Глава 1
Уединившись в небольшом гроте в скале, скрытой вересковыми зарослями, оставив лошадей пастись, две девушки, сидя на травяных подстилках, склонились, над рукописью в кожаном переплете.
- И в этом — воля, — читала светловолосая девушка, — не ведающая смерти; кто постигнет тайны воли во всей мощи ее? Ибо Бог — ничто, как воля величайшая, проникающая все сущее самой природой своего предназначения. Ни ангелам, ни смерти, не предает себя всецело человек кроме как через бессилие слабой воли своей.
Они немного помолчали.
- Верно сказано! — сказала вторая девушка, убирая с лица длинные выбившиеся из буклей огненно-рыжие пряди, — вот я считаю, что человек должен использовать все до последнего шанса, а не молиться, вверяя себя Богу и надеяться, что он за тебя все сделает. Нужно сражаться и не терять присутствия духа. А Бог — на него слишком ненадежно полагаться — то ли поможет, то ли нет... На Бога надейся — а сам не плошай!
- Да, Дорэн! Слышал бы кто-нибудь нас, нам бы не поздоровилось — нас бы сожгли за ересь, — ответила светловолосая девушка.
- В чем же ересь, Киркла? В том, что люди должны быть сильными и смелыми, а не стучаться лбами об пол? Нет, все же хорошо было, когда в нашей стране были свои боги — прекрасные благородные боги! Вспомни Мерлина! О, как бы я хотела жить тогда, быть его верной ученицей и помощницей! Быть рядом с ним, — вздохнула Дорэн, втыкая с разных положений дагу в землю.
- Да! Тогда не было войн между своими же, вернее, войны-то были, но не было такого мстительного уничтожения! И мы могли бы с тобой не встречаться тайком в пещере, а дружить открыто! И никто бы не упрекнул нас, что Дорэн Грэфолк с белой розой на гербе и Киркла Круэл с алой розой, вместо того, чтобы бить друг друга, мирно беседуют в Вересковых Холмах!

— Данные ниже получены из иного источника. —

-- ==== Sys2Proof/Certificates/Slice0/Obligations.lean ====
section
/-! DEFINITION. Certificates/Slice0/Obligations.lean: the statements for the provers. First the words they are written in
(namespace Sys2Proof.Claim), then one `Obligations.<Name> : Prop` each. -/

namespace Sys2Proof.Claim

open Sys2Proof.Machine

/-! ### Frames -/

/-- Everything but R0..R31, pc, SREG, the cycle counter and data memory is as before: the stack pointer, SMCR, the ports,
the timers, ICR1, TEMP1, the capture unit, irqInhibit, sleeping, the halt record, program memory and the draw counter. -/
def restKept (s t : State) : Prop :=
  t.sp = s.sp ∧ t.smcr = s.smcr ∧ t.portB = s.portB ∧ t.portC = s.portC ∧ t.portD = s.portD ∧ t.timer0 = s.timer0 ∧
    t.timer1 = s.timer1 ∧ t.icr1 = s.icr1 ∧ t.temp1 = s.temp1 ∧ t.icpLevel = s.icpLevel ∧ t.icpCount = s.icpCount ∧
    t.irqInhibit = s.irqInhibit ∧ t.sleeping = s.sleeping ∧ t.halted = s.halted ∧ t.prog = s.prog ∧ t.draws = s.draws

/-- Every general register but those listed is as before. -/
def regsKept (but : List (BitVec 5)) (s t : State) : Prop := ∀ q, q ∉ but → t.reg q = s.reg q

/-- Every SREG bit but those listed is as before. -/
def flagsKept (but : List Nat) (s t : State) : Prop := ∀ i, i < 8 → i ∉ but → t.flag i = s.flag i

/-- Every byte of SRAM and every plain cell reads as before. -/
def ramKept (s t : State) : Prop := ∀ a : Word, t.ram a = s.ram a

/-- pc moves past `words` words and `cost` cycles are charged (R18 00_scope.md). -/
def ends (words : Word) (cost : Nat) (s t : State) : Prop := t.pc = s.pc + words ∧ t.cycles = s.cycles + cost

/-- Nothing but pc and the cycle counter changes. -/
def allKept (s t : State) : Prop := regsKept [] s t ∧ t.sreg = s.sreg ∧ ramKept s t ∧ restKept s t

/-- The frame of a one-word, one-cycle instruction that writes Rd and the flags listed. -/
def aluFrame (d : BitVec 5) (flags : List Nat) (s t : State) : Prop :=
  regsKept [d] s t ∧ flagsKept flags s t ∧ ramKept s t ∧ restKept s t ∧ ends 1 1 s t

/-- The frame of a compare: no register is written. -/
def compareFrame (s t : State) : Prop :=
  regsKept [] s t ∧ flagsKept [bitH, bitS, bitV, bitN, bitZ, bitC] s t ∧ ramKept s t ∧ restKept s t ∧ ends 1 1 s t

/-! ### Flags in arithmetic form (the right-hand comments of R201 and R202 40_arith_logic.md) -/

/-- SREG.C as a number. -/
def carry (s : State) : Nat := (s.flag bitC).toNat

/-- `(a + b + cin) mod 256`. -/
def total (a b : Byte) (cin : Nat) : Byte := BitVec.ofNat 8 (a.toNat + b.toNat + cin)

/-- `(a - b - cin) mod 256`. -/
def difference (a b : Byte) (cin : Nat) : Byte := BitVec.ofInt 8 ((a.toNat : Int) - b.toNat - cin)

/-- The flags of an addition (R201). -/
def addFlagsOf (a b : Byte) (cin : Nat) (t : State) : Prop :=
  t.flag bitH = decide (15 < a.toNat % 16 + b.toNat % 16 + cin) ∧
  t.flag bitV = decide (a.toInt + b.toInt + cin < -128 ∨ 127 < a.toInt + b.toInt + cin) ∧
  t.flag bitN = decide (128 ≤ (total a b cin).toNat) ∧
  t.flag bitS = (t.flag bitN ^^ t.flag bitV) ∧
  t.flag bitZ = (total a b cin == 0) ∧
  t.flag bitC = decide (255 < a.toNat + b.toNat + cin)

/-- The flags of a subtraction whose Z flag is `z` (R202). -/
def subFlagsOf (a b : Byte) (cin : Nat) (z : Bool) (t : State) : Prop :=
  t.flag bitH = decide (a.toNat % 16 < b.toNat % 16 + cin) ∧
  t.flag bitV = decide (a.toInt - b.toInt - cin < -128 ∨ 127 < a.toInt - b.toInt - cin) ∧
  t.flag bitN = decide (128 ≤ (difference a b cin).toNat) ∧
  t.flag bitS = (t.flag bitN ^^ t.flag bitV) ∧
  t.flag bitZ = z ∧
  t.flag bitC = decide (a.toNat < b.toNat + cin)

/-- The flags of a logic instruction (R203). -/
def logicFlagsOf (r : Byte) (t : State) : Prop :=
  t.flag bitV = false ∧ t.flag bitN = r.getLsbD 7 ∧ t.flag bitS = r.getLsbD 7 ∧ t.flag bitZ = (r == 0)

/-- ADD or ADC at the operands `a` and `b`. -/
def adds (d : BitVec 5) (a b : Byte) (cin : Nat) (s t : State) : Prop :=
  t.reg d = total a b cin ∧ addFlagsOf a b cin t ∧ aluFrame d [bitH, bitS, bitV, bitN, bitZ, bitC] s t

/-- A subtraction into Rd whose Z flag is `z`. -/
def subtracts (d : BitVec 5) (a b : Byte) (cin : Nat) (z : Bool) (s t : State) : Prop :=
  t.reg d = difference a b cin ∧ subFlagsOf a b cin z t ∧ aluFrame d [bitH, bitS, bitV, bitN, bitZ, bitC] s t

/-- Z in keepZ form: cleared by a nonzero result, otherwise kept (R202). -/
def keptZ (a b : Byte) (s : State) : Bool := difference a b (carry s) == 0 && s.flag bitZ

Дорэн и Киркла вышли на солнце, спрятав запретную рукопись в гроте, и сели на траву. Дорэн откинулась на спину и, жуя травинку, произнесла, глядя на проносящиеся вдали облака:
- Как жаль, что вы не за Йорков!
- Как жаль, что вы не за Ланкастеров! — ответила Киркла.
- О, нет, только давай исключим эту тему из наших разговоров, — вскричала Дорэн, — меня мало интересует борьба за кормушку этих... — Дорэн вздохнула, — главное, чтобы это на нашей дружбе никак не отражалось! Последний Ланкастер мертв, может быть теперь воцарится мир и дворяне прекратят воевать?!
- Не думаю. Алые еще надеются, на что-то... — ответила Киркла, — мой отец говорит, что они будут верны заветам Маргариты. Ведь Генри был не очень-то волевым королем и страной правила его супруга Маргарита. И она заварила всю эту кашу. После того, как она побывала в плену у ваших Йорков, потом была выкуплена Людовиком и уехала на родину в свою противную Францию, для алых она стала чуть ли не великомученицей. Она творила, что хотела в нашей стране и довела ее до этого кошмара! И они и по сей день будут стремиться выполнять ее заветы. Проклятая лягушкоедка!
- Черт бы побрал все это! — вспылила Дорэн, — ну почему, почему они воюют за политические принципы, а мы должны страдать?! Моя лучшая подруга вот уже шесть лет в стане врагов. Человек, которого я люблю, тоже принадлежит к партии Ланкастеров! Я должна его за это ненавидеть, а я его люблю! Но самое страшное, что это совершенно безнадежно!
- Почему? — удивилаеь Киркла.
- Во-первых, наши родители никогда не согласятся на этот брак — они воюют друг с другом. А во-вторых, я не знаю, как он относится ко мне. Может статься, он тоже любит меня, а может быть, ненавидит! Проклятая война! Чем мы заслужили такое наказание — родиться в период войны?! Из дома даже нельзя выйти — постоянно находишься под страхом, что тебя схватят алые! Это ужасно! А впрочем, оставим эту грустную тему. Сегодня мои братья — старший Морис и младший Дориан — уехали на охоту. Может статься, они привезут мне живую белку — Дориан обещал мне! Он славный мальчик, растет настоящим воином. Будет ужасно, если ему придется применить свои умения в этой чертовой войне! Кстати, Морис взялся обучать меня военному искусству. Он считает, что при нынешнем положении дел в стране я должна уметь постоять за себя.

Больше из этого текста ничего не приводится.